From the data below, repeat exactly the lines from the line with "set_option linter.unreachableTactic false" to the line with "### Pairs -/", both included.

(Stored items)
- Opening Delimiter -
-- ==== Sys2Proof/Laws/KeepsPairs.lean ====
section
/-! SUPPORT. Pairs, RDMA, and the registers. One lemma for every operation: it keeps Keeps. -/
namespace Sys2Proof.Machine
set_option Elab.async false
set_option linter.all false
set_option linter.unusedTactic false
set_option linter.unreachableTactic false
set_option linter.unusedSimpArgs false
variable {q : List Instr} {n m : Nat} {s : State}

/-! ### Pairs -/

theorem State.mirrorDrop_keeps (h : Keeps q n m s) (v : Nat) {w : State} (hw : s.mirrorDrop v = some w) : Keeps q n m w := by
  unfold State.mirrorDrop at hw
  split at hw
  · cases hw
  · dsimp only at hw
    split at hw
    · cases hw
    · cases hw
      exact (keeps_modPair ..).2 (State.dropIndex_keeps h ..)

theorem State.mirrorPair_keeps (h : Keeps q n m s) (v mE mS fuel : Nat) {b : BlockPair} {w : State}
    (hr : s.mirrorPair v mE mS fuel = some (b, w)) : Keeps q n m w := by
  induction fuel generalizing s with
  | zero => cases hr
  | succ fuel ih =>
    unfold State.mirrorPair at hr
    split at hr
    · cases hr; exact (keeps_modVi ..).2 h
    · split at hr
      · cases hr
      · rename_i e; exact ih (State.mirrorDrop_keeps h v e) hr

theorem State.noteDrop_keeps (h : Keeps q n m s) (v : Nat) (q₁ : Nat) (index : Nat) (first : Nat) (last : Nat) :
    Keeps q n m (State.noteDrop s v q₁ index first last) := by
  unfold State.noteDrop
  repeat' (first | assumption | simp only [keeps_modVi, keeps_mk] | with_reducible refine Keeps.out ?_ |
      with_reducible refine Keeps.foldl ?_ _ ?_ | with_reducible refine Keeps.ite ?_ ?_ | intro _ _ _ | split | dsimp only)

theorem State.putRows_keeps (h : Keeps q n m s) (v : Nat) (l : KvLayer) (sq : Seq) (b : BlockPair) (rows : List (Nat × KvRow)) :
    Keeps q n m (s.putRows v l sq b rows) :=
  (keeps_mk ..).2 (h.withMem (memWf_foldl (fun _ _ hm => memWf_writeRows hm ..) _ h.mem))

theorem State.linkDropped_keeps (h : Keeps q n m s) (v : Nat) (q₁ : Nat) (layer : Nat) (idx : Nat) (fill : Nat) (mE : Nat) (mS : Nat) (sq : Seq) :
    Keeps q n m (State.linkDropped s v q₁ layer idx fill mE mS sq) := by
  unfold State.linkDropped
  repeat' (first | assumption | with_reducible apply State.linkPage_keeps | with_reducible apply State.noteDrop_keeps |
      simp only [keeps_modPair, keeps_mk] | with_reducible refine Keeps.out ?_ | with_reducible refine Keeps.foldl ?_ _ ?_ |
      with_reducible refine Keeps.ite ?_ ?_ | intro _ _ _ | split | dsimp only)

theorem State.mirrorPage_keeps (h : Keeps q n m s) (v : Nat) (q₁ : Nat) (layer : Nat) (l : KvLayer) (sq : Seq) (p : Nat) (p2 : Nat) (idx : Nat) (kv : List (Nat × Nat × List (List Byte) × List (List Byte))) :
    Keeps q n m (State.mirrorPage s v q₁ layer l sq p p2 idx kv) := by
  unfold State.mirrorPage
  repeat' (first | assumption | with_reducible apply State.unref_keeps | with_reducible apply State.linkPage_keeps |
      with_reducible apply State.unlinkPage_keeps | with_reducible apply State.noteDrop_keeps |
      with_reducible apply State.putRows_keeps | with_reducible apply State.linkDropped_keeps |
      with_reducible refine State.mirrorPair_keeps ?_ _ _ _ _ (by assumption) | simp only [keeps_modVi, keeps_mk] |
      with_reducible refine Keeps.out ?_ | exact memWf_nil | with_reducible refine Keeps.withMem ?_ ?_ |
      with_reducible apply memWf_writeRows | with_reducible refine memWf_foldl ?_ _ ?_ |
      with_reducible refine Keeps.mem (q := q) (n := n) (m := m) ?_ | with_reducible refine Keeps.foldl ?_ _ ?_ |
      with_reducible refine Keeps.ite ?_ ?_ | intro _ _ _ | split | dsimp only)

theorem State.mirrorCommit_keeps (h : Keeps q n m s) (v : Nat) (q₁ : Nat) (stamp : Nat) (p : Nat) (kept : Nat) (tokens : List Nat) (kv : List (Nat × Nat × List (List Byte) × List (List Byte))) :
    Keeps q n m (State.mirrorCommit s v q₁ stamp p kept tokens kv) := by
  unfold State.mirrorCommit
  repeat' (first | assumption | with_reducible apply State.releaseRing_keeps | with_reducible apply State.mirrorPage_keeps |
      simp only [keeps_modVi, keeps_mk] | with_reducible refine Keeps.out ?_ | with_reducible refine Keeps.foldl ?_ _ ?_ |
      with_reducible refine Keeps.ite ?_ ?_ | intro _ _ _ | split | dsimp only)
- Closing Delimiter -
*Solution for this exercise:*
set_option linter.unreachableTactic false
set_option linter.unusedSimpArgs false
variable {q : List Instr} {n m : Nat} {s : State}

/-! ### Pairs -/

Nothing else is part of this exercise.